Final step: we divide every F_n observation by S_n.
dataX <- dataX %>% mutate(
normF1_20 = F1_20/S_F1,
normF1_35 = F1_35/S_F1,
normF1_50 = F1_50/S_F1,
normF1_65 = F1_65/S_F1,
normF1_80 = F1_80/S_F1,
normF2_20 = F2_20/S_F2,
normF2_35 = F2_35/S_F2,
normF2_50 = F2_50/S_F2,
normF2_65 = F2_65/S_F2,
normF2_80 = F2_80/S_F2)
We can now plot the normalized data, and compare it with the plot we produced earlier. This is out unnormalized data:
ggplot(data, aes(x=F2_20, y=F1_20))+geom_point(aes(color=child), alpha=0.2)+scale_x_reverse()+scale_y_reverse()+theme_minimal()+ggtitle("Raw data")
## Warning: Removed 1 rows containing missing values (geom_point).

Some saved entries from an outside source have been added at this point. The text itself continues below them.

-- ==== Sys2Proof/Machine/Txn.lean ====
section
/-! DEFINITION. Transactions (R104 to R129, R132): beginning, entries, commit and its checks, global decisions, the
application of a transaction. -/

namespace Sys2Proof.Machine

open Sys2Proof

/-! Reason codes of R133; those of R121 stand in `Feas`. -/

namespace Reason
def txnId : Nat := 0x0100
def txnOrder : Nat := 0x0101
def shadowed : Nat := 0x0102
def notShadowed : Nat := 0x0103
def globalMismatch : Nat := 0x0104
def target : Nat := 0x0105
def decided : Nat := 0x0106
def moltAlone : Nat := 0x0107
def action : Nat := 0x0108
def openTxn : Nat := 0x0110
def pending : Nat := 0x0111
def past : Nat := 0x0118
def leadTime : Nat := 0x0119
def prepared : Nat := 0x0120
def notRoot : Nat := 0x0121
def announceFull : Nat := 0x0139
def capacity : Nat := 0x0140
def host : Nat := 0x0141
def session : Nat := 0x0142
def decision : Nat := 0x0143
def noAnnounce : Nat := 0x0148
end Reason

def State.updTxn (s : State) (f : TxnSt → TxnSt) : State := { s with txn := f s.txn }

/-- Whether a transaction has ended. -/
def Txn.over (x : Txn) : Bool := x.state = .applied || x.state = .aborted

/-- The transaction a session names by an identifier. -/
def State.txnNamed (s : State) (uid : Nat) (id : BitVec 16) : Option Txn :=
  s.txn.txns.find? fun x => x.uid == uid && x.id == id

/-- A transaction takes the place of its earlier self. -/
def State.putTxn (s : State) (x : Txn) : State :=
  s.updTxn fun t => { t with txns := t.txns.map fun y => if y.uid == x.uid && y.began == x.began then x else y }

/-- A transaction ends with a reason word (R112). -/
def State.endTxn (s : State) (x : Txn) (st : TxnState) (reason : Word) : State :=
  (s.putTxn { x with state := st, reason := reason, entries := [], ended := s.txn.seq, pend := 0 }).updTxn fun t =>
    { t with seq := t.seq + 1 }

/-- A transaction ends as ABORTED (R112), counted in `TXN_CNT[3]`. -/
def State.abortTxn (s : State) (x : Txn) (code : Nat) : State :=
  (s.endTxn x .aborted (reasonWord code 0)).bump (F.TXN_CNT_COUNT 3)

/-- Whether an ended transaction is among its session's eight most recently ended (R110). -/
def State.endedLately (s : State) (x : Txn) : Bool :=
  decide ((s.txn.txns.filter fun y => y.uid == x.uid && y.over && decide (x.ended < y.ended)).length < 8)

/-- The payload of `TXN_QUERY` (R132): state and final status, reason word, target frame, phase. -/
def Txn.words (x : Txn) : List Word :=
  let final := match x.state with
    | .aborted => Status.txnAborted
    | .uncertain => Status.uncertain
    | _ => 0
  let reason := match x.state with
    | .uncertain => reasonWord Reason.noAnnounce 0
    | _ => x.reason
  [BitVec.ofNat 32 (x.state.number + 256 * final.toNat), reason, BitVec.ofNat 32 (x.frame / 2 ^ 32), BitVec.ofNat 32 x.frame,
    BitVec.ofNat 32 x.phase]

/-- The answer about an UNCERTAIN transaction (R129). -/
def State.uncertainRes (s : State) (x : Txn) : Res :=
  .done Status.uncertain (reasonWord Reason.noAnnounce 0 :: x.words) s

/-- The rule of R110; `orUncertain` also accepts a transaction in state UNCERTAIN. -/
def State.findTxn (s : State) (uid : Nat) (id : BitVec 16) (orUncertain : Bool := false) : Except Res Txn :=
  match s.txnNamed uid id with
  | none => .error (refuse s Status.badParam Reason.txnId 0)
  | some x =>
    match x.state with
    | .opened => .ok x
    | .pending | .prepared => .error (refuse s Status.notReady Reason.prepared x.state.number)
    | .uncertain => if orUncertain then .ok x else .error (refuse s Status.notReady Reason.prepared 6)
    | .aborted =>
      .error (if s.endedLately x then .done Status.txnAborted [x.reason] s else refuse s Status.badParam Reason.txnId 0)
    | .applied => .error (refuse s Status.badParam Reason.txnId 0)

/-! ## Beginning (R109) -/

/-- `TXN_BEGIN` (R109). -/
def State.txnBegin (s : State) (w : Who) (id : BitVec 16) (global : Bool) : Res :=
  let k := w.slot.toNat
  let ahead := (s.sess k).lastBegin.all fun p => decide (1 ≤ (id - p).toNat ∧ (id - p).toNat ≤ 32767)
  let alive := (s.txnNamed w.uid id).any fun x => !x.over
  if id = 0 ∨ ahead = false ∨ alive = true then refuse s Status.badParam Reason.txnId 0
  else if 8 ≤ countOf (fun x => x.uid == w.uid && x.state == .opened) s.txn.txns then
    refuse s Status.refusedFull Reason.openTxn 0
  else
    let x : Txn := { uid := w.uid, slot := w.slot, src := w.src, id := id, global := global, state := .opened,
                     began := s.txn.seq }
    let t := s.updTxn fun t => { t with
      txns := (t.txns.filter fun y => !(y.uid == w.uid && y.id == id)) ++ [x], seq := t.seq + 1 }
    okRes (t.updSess k fun e => { e with lastBegin := some id })

/-! ## Entries (R104, R106, R107, R111) -/

/-- Entries join an OPEN transaction; the command's reply carries `reply`. -/
def State.addEntries (s : State) (x : Txn) (es : List Entry) (reply : List Word := []) : Res :=
  if es.isEmpty = false ∧ (x.entries.any isMolt = true ∨ (es.any isMolt = true ∧ x.entries.isEmpty = false)) then
    refuse s Status.badParam Reason.moltAlone 0
  else if 4096 < x.entries.length + es.length then
    .done Status.txnAborted [reasonWord Reason.capacity 0] (s.abortTxn x Reason.capacity)
  else okRes (s.putTxn { x with entries := x.entries ++ es }) reply

/-- What an address names: nothing a write could touch, a shadowed register or another one. -/
inductive Named where
  | nothing | shadowed (mask : Word) | plain
deriving DecidableEq, Repr

/-- Bits of a register that hold fields. -/
def RegDecl.mask (d : RegDecl) : Word :=
  BitVec.ofNat 32 ((d.fields.map fun f => (2 ^ f.w - 1) * 2 ^ f.lo).sum)

def regNamed (a : Nat) : Named :=
  if 0x8000 ≤ a % 0x10000 then .nothing
  else match regFind a with
    | none => .nothing
    | some (d, _) => if d.shadowed then .shadowed d.mask else .plain

/-- What an address names inside a transaction: a register locked by instar (R31, R397) is a violation as an address that
names nothing is (R104). -/
def State.named (s : State) (a : Nat) : Named :=
  if 2 ≤ s.instar ∧ (regFind a).any (fun d => d.1.base == F.SEC_OWNER_CTRL_ENROL.addr || d.1.base == 0xE0040) then .nothing
  else regNamed a

/-- The first of `n` registers from `a` that meets a condition. -/
def firstNamed (a n : Nat) (f : Named → Bool) : Option Nat := (List.range n).find? fun i => f (regNamed (a + 4 * i))

def Named.isPlain : Named → Bool
  | .plain => true
  | _ => false

def Named.isShadowed : Named → Bool
  | .shadowed _ => true
  | _ => false

/-- `REG_WRITE` (R95, R104, R106) by session `k`, inside a transaction or outside one. -/
def State.regWrite (s : State) (k : Nat) (x : Option Txn) (addr : Word) (vals : List Word) : Res :=
  let a := addr.toNat
  match regRange addr vals.length with
  | some (c, d) => refuse s Status.badParam c d
  | none =>
    match x with
    | none =>
      match firstNamed a vals.length Named.isShadowed with
      | some i => refuse s Status.badParam Reason.shadowed (i + 1)
      | none => okRes (s.writeRegs k a vals)
    | some x =>
      match (List.range vals.length).find? fun i => (s.named (a + 4 * i)).isPlain with
      | some i => refuse s Status.badParam Reason.notShadowed (i + 1)
      | none =>
        s.addEntries x ((List.zip (List.range vals.length) vals).filterMap fun e =>
          match s.named (a + 4 * e.1) with
          | .shadowed m => some (.write (a + 4 * e.1) (e.2 &&& m))
          | _ => none)

/-- `REG_MODIFY` (R95, R104, R106). -/
def State.regModify (s : State) (k : Nat) (x : Option Txn) (addr mask value : Word) : Res :=
  let a := addr.toNat
  match regRange addr 1 with
  | some (c, d) => refuse s Status.badParam c d
  | none =>
    match x, (if x.isSome then s.named a else regNamed a) with
    | none, .shadowed _ => refuse s Status.badParam Reason.shadowed 0
    | none, _ =>
      let r := s.modifyReg k a mask value
      okRes r.2 [r.1]
    | some _, .plain => refuse s Status.badParam Reason.notShadowed 0
    | some x, .shadowed m => s.addEntries x [.modify a (mask &&& m) value] [s.shadowWord a]
    | some x, .nothing => s.addEntries x [] [(s.readReg false a).1]

/-! ## Commit (R113 to R123) -/

/-- What a register will read once the entries of `x` have joined those that pend; none while `x` writes it nowhere. -/
def State.wouldRead (s : State) (x : Txn) (a : Nat) : Option Word :=
  let es := x.entries.filter fun e => match e with
    | .write b _ => b == a
    | .modify b _ _ => b == a
    | _ => false
  if es = [] then none else some (sparseGet resetWord (entriesOnRegs es [(a, s.shadowWord a)]) a)

/-- Whether a commit or prepare must wait: it would select a table slot under `TABLE_LOAD` (R291) or a region-map table
that a running operation writes (R206). -/
def State.commitWaits (s : State) (x : Txn) : Bool :=
  (s.role == roleTile && (s.wouldRead x F.LCR_CFG_TABLE.addr).any fun v =>
    s.tblLoading.any fun l => l.1 == F.LCR_CFG_TABLE.get v) ||
  (s.role == roleSender && (s.wouldRead x F.MAP_CTRL_TABLE.addr).any fun v =>
    s.moverWrites (mapBase (F.MAP_CTRL_TABLE.get v)) 0x2000)

/-- The lead of an apply instant (R115): 0 when it suffices, else the reason. -/
def State.leadFault (s : State) (a : Nat) : Nat :=
  if a ≤ s.clk then Reason.past
  else if (a - s.clk) * s.grid.den < 2 * s.grid.num * secU then Reason.leadTime
  else 0

/-- Whether a refusal counts (R122: a command that only validates changes nothing). -/
def State.tally (s : State) (count : Bool) (k : Nat) : State := if count then s.bump (F.TXN_CNT_COUNT k) else s

/-- Whether accepting `x` at instant `a` breaks transaction-ID order (R119). -/
def State.outOfOrder (s : State) (x : Txn) (a : Nat) : Bool :=
  (s.pendingTxns.any fun y => y.uid == x.uid &&
    ((decide (y.began < x.began) && decide (a < y.at_)) || (decide (x.began < y.began) && decide (y.at_ < a)))) ||
  s.cmd.sess.any fun e => e.isOpen && e.uid == x.uid && decide (x.began < e.topApplied)

/-- Whether GRID_BUSY holds for a target: a pending commit before it changes the grid, or the transaction itself changes it
while another commit or an action is pending (R116). -/
def State.gridBusy (s : State) (x : Option Txn) (a : Aim) : Bool :=
  a.regrid || (s.gridPending.any fun g => decide (g.at_ < a.at_)) ||
    x.any fun x => gridChange x.entries (s.regsBefore a.at_) && s.anyPending

/-- The feasibility check of a transaction with a state and target already put in its place (R120). -/
def State.txnInfeasible (s : State) (x : Txn) (a : Aim) : Option (Nat × Nat) :=
  let tried := s.putTxn x
  let l := tried.pendingTxns
  let mine (y : Txn) : Bool := y.uid == x.uid && y.began == x.began
  let before := (l.takeWhile fun y => !mine y).foldl (fun (t : State) y => t.tryEntries y.entries) s
  let after := before.tryEntries x.entries
  let later := ((l.dropWhile fun y => !mine y).drop 1).foldl (fun (acc : State × List State) y =>
    let t := acc.1.tryEntries y.entries
    (t, acc.2 ++ [t])) (after, [])
  State.infeasible s before after later.2 x.phase (s.gridBusy (some x) a)
    (x.entries.any fun e => match e with | .redSwitch _ | .molt _ => true | _ => false)
    (x.entries.any fun e => match e with
      | .routeSet first _ _ es => decide (64 < first.toNat + es.length)
      | _ => false)

/-- Checks 3 to 7 of R118 for a transaction that is to become `st`: the transaction as accepted, or the answer. -/
def State.checkCommit (s : State) (x : Txn) (t : Target) (st : TxnState) (count : Bool) : Except Res Txn :=
  match s.aim x.entries t with
  | none => .error (refuse s Status.badParam Reason.target 0)
  | some a =>
    let late := s.leadFault a.at_
    if late ≠ 0 then .error (refuse (s.tally count 2) Status.late late 0)
    else if s.outOfOrder x a.at_ then .error (refuse s Status.badParam Reason.txnOrder 0)
    else if x.state ≠ .uncertain ∧ 16 ≤ s.pendUsed then .error (refuse s Status.refusedFull Reason.pending 0)
    else
      let y : Txn := { x with
        state := st, frame := a.frame, phase := t.p.toNat, at_ := a.at_, beat := a.beat, begun := false, gotCommit := false, gotAbort := false,
        accepted := if st = .pending then s.txn.seq else 0,
        pend := if x.state = .uncertain then x.pend else s.pendFree }
      match (if x.entries = [] then none else s.txnInfeasible y a) with
      | some (c, d) => .error (refuse (s.tally count 1) Status.infeasible c d)
      | none => .ok y

/-- Checks 1 and 2 of R118 for `TXN_COMMIT` with `GLOBAL` = 0, the wait of R206 and R291, then the others. -/
def State.commitLocal (s : State) (w : Who) (id : BitVec 16) (t : Target) (count : Bool) : Except Res Txn :=
  match s.findTxn w.uid id true with
  | .error r => .error r
  | .ok x =>
    if x.global = true ∧ x.state ≠ .uncertain then .error (refuse s Status.badParam Reason.globalMismatch 0)
    else if s.commitWaits x then .error .wait
    else s.checkCommit x t .pending count

/-- `TXN_COMMIT` with `GLOBAL` = 0 (R118, R123, R129). -/
def State.txnCommit (s : State) (w : Who) (id : BitVec 16) (t : Target) : Res :=
  match s.commitLocal w id t true with
  | .error r => r
  | .ok y => okRes ((s.putTxn y).updTxn fun t => { t with seq := t.seq + 1 })

/-- The root's decision under a key: among the 64 most recent, or still to be announced (R125, R126). -/
def State.decisionOf (s : State) (src id : BitVec 16) : Option Decision :=
  (s.txn.decisions ++ s.txn.announced).find? fun d => d.src == src && d.id == id

/-- Whether the wingbeat cell of one of the three frames before `n` has no room for another entry (R126). -/
def State.announceFull (s : State) (n : Nat) : Bool := [n - 3, n - 2, n - 1].any fun k => decide (2 ≤ (s.announcesAt k).length)

/-- The checks of a global decision (R125): the decision, or the answer. -/
def State.checkDecision (s : State) (src id : BitVec 16) (t : Target) (commit count : Bool) : Except Res Decision :=
  if ¬ s.isRoot then .error (refuse s Status.notReady Reason.notRoot 0)
  else if (s.decisionOf src id).isSome then .error (refuse s Status.badParam Reason.decided 0)
  else
    match s.aim [] t with
    | none => .error (refuse s Status.badParam Reason.target 0)
    | some a =>
      let g := gridOf (regsForTarget s.pendingTxns s.regs t.sec.toNat t.f.toNat)
      let late := s.leadFault a.at_
      let late := if late = 0 ∧ (a.frame < 3 ∨ g.beat (a.frame - 3) < s.clk + usU 50) then Reason.leadTime else late
      if late ≠ 0 then .error (refuse (s.tally count 2) Status.late late 0)
      else if s.announceFull a.frame then .error (refuse (s.tally count 1) Status.infeasible Reason.announceFull 0)
      else .ok ⟨src, id, commit, a.frame, t.p.toNat, s.txn.seq⟩

/-- A decision is recorded; the root's own PREPARED transaction under the key has received it (R125, R127). -/
def State.recordDecision (s : State) (src id : BitVec 16) (t : Target) (commit : Bool) : Res :=
  match s.checkDecision src id t commit true with
  | .error r => r
  | .ok d =>
    let seq := s.txn.seq
    let hear (x : Txn) : Txn :=
      if x.global = true ∧ x.src = src ∧ x.id = id ∧ x.state = .prepared ∧ x.frame = d.frame ∧ x.phase = d.phase then
        (if commit then { x with gotCommit := true, accepted := if x.accepted = 0 then seq else x.accepted }
         else { x with gotAbort := true })
      else x
    okRes (s.updTxn fun t => { t with
      decisions := (d :: t.decisions).take 64,
      announced := (t.announced.filter fun e => decide (s.tm.curFrame < e.frame)) ++ [d],
      txns := t.txns.map hear, seq := seq + 1 })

… but this is what the normalized data look like:
ggplot(dataX, aes(x=normF2_20, y=normF1_20))+geom_point(aes(color=child), alpha=0.2)+scale_x_reverse()+scale_y_reverse()+theme_minimal()+ggtitle("Normalized data")
## Warning: Removed 1 rows containing missing values (geom_point).
Mission accomplished! In this final plot, you can see that in the normalized data, the space covered by the children’s vowels more or less exactly maps onto the space covered by the adolescents’ vowels.